Luke Pelosi: Yes, Harold, Luke speaking. So on the pricing side, we really — you’re definitely seeing collection, which is really your open market commercial collection business is stepping down from the levels you realized in 2023 and 2024 as can be expected in response to that sort of cost inflation stepping down. So you’re still at a sort of 6%-plus number on your blended collection, which is higher in your commercial industrial book and a little bit lower in our residential, our residential tenants to be at CPI-linked what we call restricted. And then the part that gets us sort of excited is the continued sort of new floor level of close to mid-single digit from post-collection, right? Because historically, the post-collection piece has been the one that sort of dragged down your blended pricing.

And I think you hear this comforted narrative from the industry that we can’t give away or sort of post-collection assets and capacity at below our sort of cost and servicing those lines of business. So continue to see strength in both the collection and the post-selection line, albeit step down from 2024 and 2023 and doing so in conjunction with the step-down in cost inflation. In terms of the volume, I’d say intentional shedding activities are largely behind us. There’s always some, but relatively de minimis where we sit today, what’s baked in the 2025 guide. As you ramp up back M&A, you obviously give rise to incremental volumes that don’t meet your sort of thresholds and so that could give rise to some incremental. But the guide today is really, I think you articulated really around the Special Waste, right?

Whether it’s hurricane cleanup or just general sort of Special Waste that puts or takes a little bit of uncertainty with how the market is in 2025 has brought some caution to that, to the extent there is incremental volumes, that will all be sort of upside. When you think about the margin walk, there is about a sort of 50 basis point drag, as a result of our assumptions around Special Waste. So there could be even more incremental upside, to what we had previously said, if that does play out as it did in the past.
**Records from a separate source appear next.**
-- ==== Sys2Proof/Machine/State.lean ====
section
/-!
DEFINITION. The state of the device as plain data: the registers, what each block holds beside its registers, the
addressed memory, what the device has sent, and the queue of commands that wait.
-/
namespace Sys2Proof.Machine

/-- A frame that a half's cell buffer holds, with the metadata of its first cell (R200) and its accounts (R207). -/
structure Held where
  bytes : List Byte
  /-- Receive stamp, or build time of a frame the module built, in 2^-16 ns (R50, R216). -/
  stamp : Nat
  rung : Nat
  colour : Nat
  /-- Ingress logical lane; 1024 for a frame the module built. -/
  lane : Nat
  /-- The allocator code of its cells (R202). -/
  alloc : Nat
  /-- The physical lane it was received on, for PF_LINKDLY and telemetry. -/
  phys : Nat
  /-- Charged to its ingress account: 0 no, 1 the account, 2 the headroom pool (R213). -/
  ing : Nat
  /-- Logical lanes whose egress account of its rung holds a copy (R207). -/
  egr : List Nat
  deriving DecidableEq, Repr

/-- A descriptor: half, cell pointer, the owner tag it expects (R202), and the time it was enqueued in ns. -/
structure Desc where
  half : Nat
  ptr : Nat
  tag : Nat
  enq : Nat
  deriving DecidableEq, Repr

/-- The metadata of one cell (R200). -/
structure CellMeta where
  next : Option Nat
  tag : Nat
  refs : Nat
  fence : Bool
  used : Bool
  deriving DecidableEq, Repr

/-- An error record (R580). -/
structure ErrRec where
  tFirst : Nat
  tLast : Nat
  count : Nat
  block : Nat
  cause : Nat
  sev : Nat
  contain : Nat
  inst : Nat
  seq : Nat
  payload : Nat
  /-- The half that detected it, which is no field of the record. -/
  half : Nat
  deriving DecidableEq, Repr

/-- A log record (R520). -/
structure LogRec where
  ns : Nat
  frac : Nat
  core : Nat
  kind : Nat
  sev : Nat
  code : Nat
  seq : Nat
  payload : Nat
  deriving DecidableEq, Repr

/-! ### Lanes, retry and light -/

/-- What a physical lane holds beside its registers. -/
structure LaneSt where
  /-- Failed training passes (R99). -/
  fails : Nat := 0
  /-- Waiting for the next pass, 1 s after the last (R99). -/
  retryWait : Bool := false
  /-- Held DARK until TRAIN (R683). -/
  holdDark : Bool := false
  /-- The partner's DRAIN was acted on since the lane came UP (R119, R120). -/
  drained : Bool := false
  /-- The lane was darkened or lost light, and retrains when light returns (R114, R683). -/
  relight : Bool := false
  /-- KL-FEC failed QUAL, so the lane trains in RS(544,514) mode (R101). -/
  rsOnly : Bool := false
  /-- Domain of the RIP whose exclusion is in force; 0 none (R117, R190). -/
  rip : Nat := 0
  /-- Fabric time of the last RIP copy, ns. -/
  ripNs : Option Nat := none
  /-- Held out of own spraying by the marshal (R597, R603). -/
  heldOut : Bool := false
  /-- MAC merge verified (R387). -/
  merge : Bool := false
  /-- Time of the last partner KEEPALIVE, ns, and its STATE (R386). -/
  kaNs : Option Nat := none
  kaState : Nat := 0
  /-- Keepalives sent (R392). -/
  kaSent : Nat := 0
  /-- The lane's own reset is in force (R588). -/
  inReset : Bool := false
  deriving DecidableEq, Repr

/-- Link retry of a physical lane (R229 to R233). -/
structure RetrySt where
  txSeq : Nat := 0
  /-- Unacknowledged tagged frames, oldest first: number, rung, and the descriptor; none where the sprint reducer's
  transmit store holds the frame (R382). -/
  unacked : List (Nat × Nat × Option Desc) := []
  /-- Numbers still to be replayed, in order. -/
  replay : List Nat := []
  replays : Nat := 0
  rxExp : Nat := 0
  rxSince : Nat := 0
  /-- Discarding until the expected number arrives. -/
  rxWait : Bool := false
  deriving DecidableEq, Repr

/-- A colour's spare in one direction of a fibre, by the parity of the colour (R107 to R112, R144 to R146). -/
inductive SparePhase where
  /-- SPARE_PREP sent or answered. -/
  | prep
  /-- Received SPARE_READY (transmit) or sent it (receive). -/
  | ready
  /-- SPARE_GO names this lap. -/
  | go (lap : Nat)
  /-- The alias slot carries the colour. -/
  | active
  /-- Return: SPARE_PREP for the data slot. -/
  | retPrep
  /-- Return: SPARE_READY exchanged. -/
  | retReady
  /-- SPARE_RETURN names this lap. -/
  | ret (lap : Nat)
  /-- Returned at this lap; the alias slot is still to be drained (R146). -/
  | closing (lap : Nat)
  deriving DecidableEq, Repr

/-- Why a spare was started (R144). -/
inductive SpareWhy where
  | fault | calibration
  deriving DecidableEq, Repr

structure Spare where
  w : Nat
  phase : SparePhase
  why : SpareWhy
  /-- The tunable laser of the group that feeds it (transmit only). -/
  laser : Nat
  deriving DecidableEq, Repr

/-- A spare request that OPT holds (R144). -/
structure SpareReq where
  f : Nat
  w : Nat
  why : SpareWhy
  deriving DecidableEq, Repr

/-- Calibration of a channel (R149): waiting for the spare, sweep armed or running, returning. -/
inductive CalPhase where
  | sparing | armed | sweeping | returning
  deriving DecidableEq, Repr

/-- What the light control holds beside its registers. -/
structure OptSt where
  /-- Spares in force or in exchange, by 2·fibre + parity: transmit and receive direction. -/
  spareTx : Store Spare := []
  spareRx : Store Spare := []
  pend : List SpareReq := []
  /-- Channel in calibration per fibre group: fibre, data slot, phase (R148, R149). -/
  cal : Store (Nat × Nat × CalPhase) := []
  /-- Bench switch in progress per group: old bay, and whether the selector has moved (R140). -/
  bench : Store (Nat × Bool) := []
  /-- Planned switch per group: lap at which OPT writes SEL (R137). -/
  plan : Store Nat := []
  /-- State of the tunable bays, coded as OPT.COMB (R136, R670). -/
  tune : Store Nat := []
  /-- Comb bays, then tunable bays (10 + g), that wait in COLD to warm (R671). -/
  warmWait : List Nat := []
  /-- Comb lines whose reference was captured, by 8·bay + line; laser references by 80 + 4·g + j. -/
  refs : List Nat := []
  /-- Fibres the guard holds dark (R157), and whether their bypassed light was dropped. -/
  dark : Store Bool := []
  /-- Aliased logical lanes that return to the data slot at the next lap (R112). -/
  back : List (Nat × Nat) := []
  /-- Last calibration per transmit slot, by 10·fibre + slot: fabric time, ns. -/
  calAt : Store Nat := []
  deriving DecidableEq, Repr

/-! ### Forwarding tables -/

/-- An exact-match entry (R175); a wide entry carries the whole 128-bit key. -/
structure EmEntry where
  typ : Nat
  prog : Bool
  hit : Bool
  aged : Bool
  staged : Bool
  doomed : Bool
  key : Nat
  nhs : Nat
  lane : Nat
  tlast : Nat
  deriving DecidableEq, Repr

/-- A bucket: four ways, a wide entry standing in ways 2m and 2m + 1, and the rotating pointer (R177). -/
structure Bucket where
  ways : List (Option EmEntry) := [none, none, none, none]
  ptr : Nat := 0
  deriving DecidableEq, Repr

/-- One forwarding pipeline's own tables (R175 to R188). -/
structure Pipe where
  em : Store Bucket := []
  stash : List EmEntry := []
  /-- Learn events in the current microsecond, and that microsecond (R181). -/
  learn : Nat := 0
  learnUs : Nat := 0
  /-- Round-robin pointers by rung (R163). -/
  rr : Store Nat := []
  deriving DecidableEq, Repr

/-- A longest-prefix entry (R172, R174). -/
structure LpmEntry where
  typ : Nat
  len : Nat
  key : Nat
  nhs : Nat
  staged : Bool
  doomed : Bool
  deriving DecidableEq, Repr

/-- What the forwarding block holds beside its registers. -/
structure FwdSt where
  pipes : Store Pipe := []
  lpm : List LpmEntry := []
  /-- Number of the last sweep pass started (R184). -/
  pass : Option Nat := none
  /-- Descriptors of admission queues, by 4·lane + rung, oldest first (R163). -/
  adm : Store (List Desc) := []
  /-- Frames whose egress account refused them, by 4·lane + rung: the target logical lane (R211). -/
  wait : Store Nat := []
  deriving DecidableEq, Repr

/-! ### Cell buffers, queues, pacers -/

/-- One half's cell buffer (R200 to R206). -/
structure HalfBuf where
  cells : Store CellMeta := []
  /-- The lowest cell never yet allocated, and the cells returned since, oldest first (DESIGN CHOICE, log 8). -/
  fresh : Nat := 0
  returned : List Nat := []
  /-- Frames held, by their first cell. -/
  frames : Store Held := []
  deriving DecidableEq, Repr

/-- A frame in the rung 0 spill region (R217 to R219). -/
structure Spilled where
  frame : Held
  /-- The half whose share of the region holds it, and the time it was enqueued, ns. -/
  share : Nat
  enq : Nat
  deriving DecidableEq, Repr

/-- What the buffer pool managers hold beside their registers. -/
structure BufSt where
  half : Store HalfBuf := []
  /-- Egress queues by 4·lane + rung, head first. -/
  eq : Store (List Desc) := []
  /-- XOFF in force that the KS9 sent, by 4·lane + rung, and headroom cells charged. -/
  xoff : List Nat := []
  hdrm : Store Nat := []
  /-- Partner's pauses in force, by 4·lane + rung: fabric time at which each began, 2^-16 ns; and those the watchdog ignores. -/
  paused : Store Nat := []
  ignored : List Nat := []
  /-- Times of the watchdog's firings per 400 G port, ns (R583). -/
  wdAt : Store Nat := []
  /-- Average depth of rung 0 accounts per lane, exactly: `n` and `e` stand for `n` over 2^`e` cells (R215). -/
  red : Store (Nat × Nat) := []
  spill : Store (List Spilled) := []
  /-- The 1 µs interval last used and the spill bytes moved in it, by 2·half + (0 write, 1 read) (R219, R448). -/
  spillUse : Store (Nat × Nat) := []
  /-- Copies of frames the module built that wait for their egress account, and their lanes (R211). -/
  copies : List (Desc × Nat) := []
  /-- Cells under a pattern test, per half (R204). -/
  test : Store Nat := []
  deriving DecidableEq, Repr

/-- A pacer's credit, in units of 2^-17 ns · Mb/s, 16000 · 65536 to the byte, and its last update, 2^-16 ns (R237). -/
structure Pacer where
  credit : Int := 0
  upd : Nat := 0
  deriving DecidableEq, Repr

/-- A frame on its way out of a logical lane. -/
structure Sending where
  desc : Desc
  rung : Nat
  /-- Units of charge not yet taken from the lane and port pacers. -/
  left : Nat
  /-- The queue pacer is charged too (R240). -/
  queued : Bool
  /-- The frame carries a link tag and waits for its ACK. -/
  tagged : Bool
  deriving DecidableEq, Repr

/-- What the pacing block holds beside its registers. -/
structure PacSt where
  /-- Pacers: queues by 4·lane + rung, lanes at 4096 + lane, port halves at 8192 + 2·port + half. -/
  pacers : Store Pacer := []
  sending : Store Sending := []
  /-- Peak SOJ_S of the lap per lane, and the lanes whose value is forced to 3 (R246, R247). -/
  peak : Store Nat := []
  forced : List Nat := []
  /-- Time rung 0 was paused within the lap by pauses that have ended, 2^-16 ns, per lane (R247). -/
  pausedNs : Store Nat := []
  /-- Pacers whose RATE or BURST was written while a lane sends: the values in force until the frame boundary (R241). -/
  inForce : Store (Nat × Nat) := []
  /-- Smoothed depth and head sojourn, exactly, by 2·(4·lane + rung) and one more: `n` over 2^`e` (R245). -/
  smooth : Store (Nat × Nat) := []
  /-- Start of the lap for that account, 2^-16 ns. -/
  lapStart : Nat := 0
  deriving DecidableEq, Repr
Unidentified Analyst: Thank you.

Operator: We currently have no further questions. So I will hand back to Patrick, for closing remarks.

Patrick Dovigi: Thank you, everyone, and much appreciated for joining the call. And look forward to seeing everyone on Thursday, at our Investor Day. And as always, if any questions, please feel to reach out. And we’re looking forward to speaking to everyone after Q1 and another successful quarter. Thank you so much.

Operator: This concludes today’s call. Thank you for joining. You may now disconnect your lines.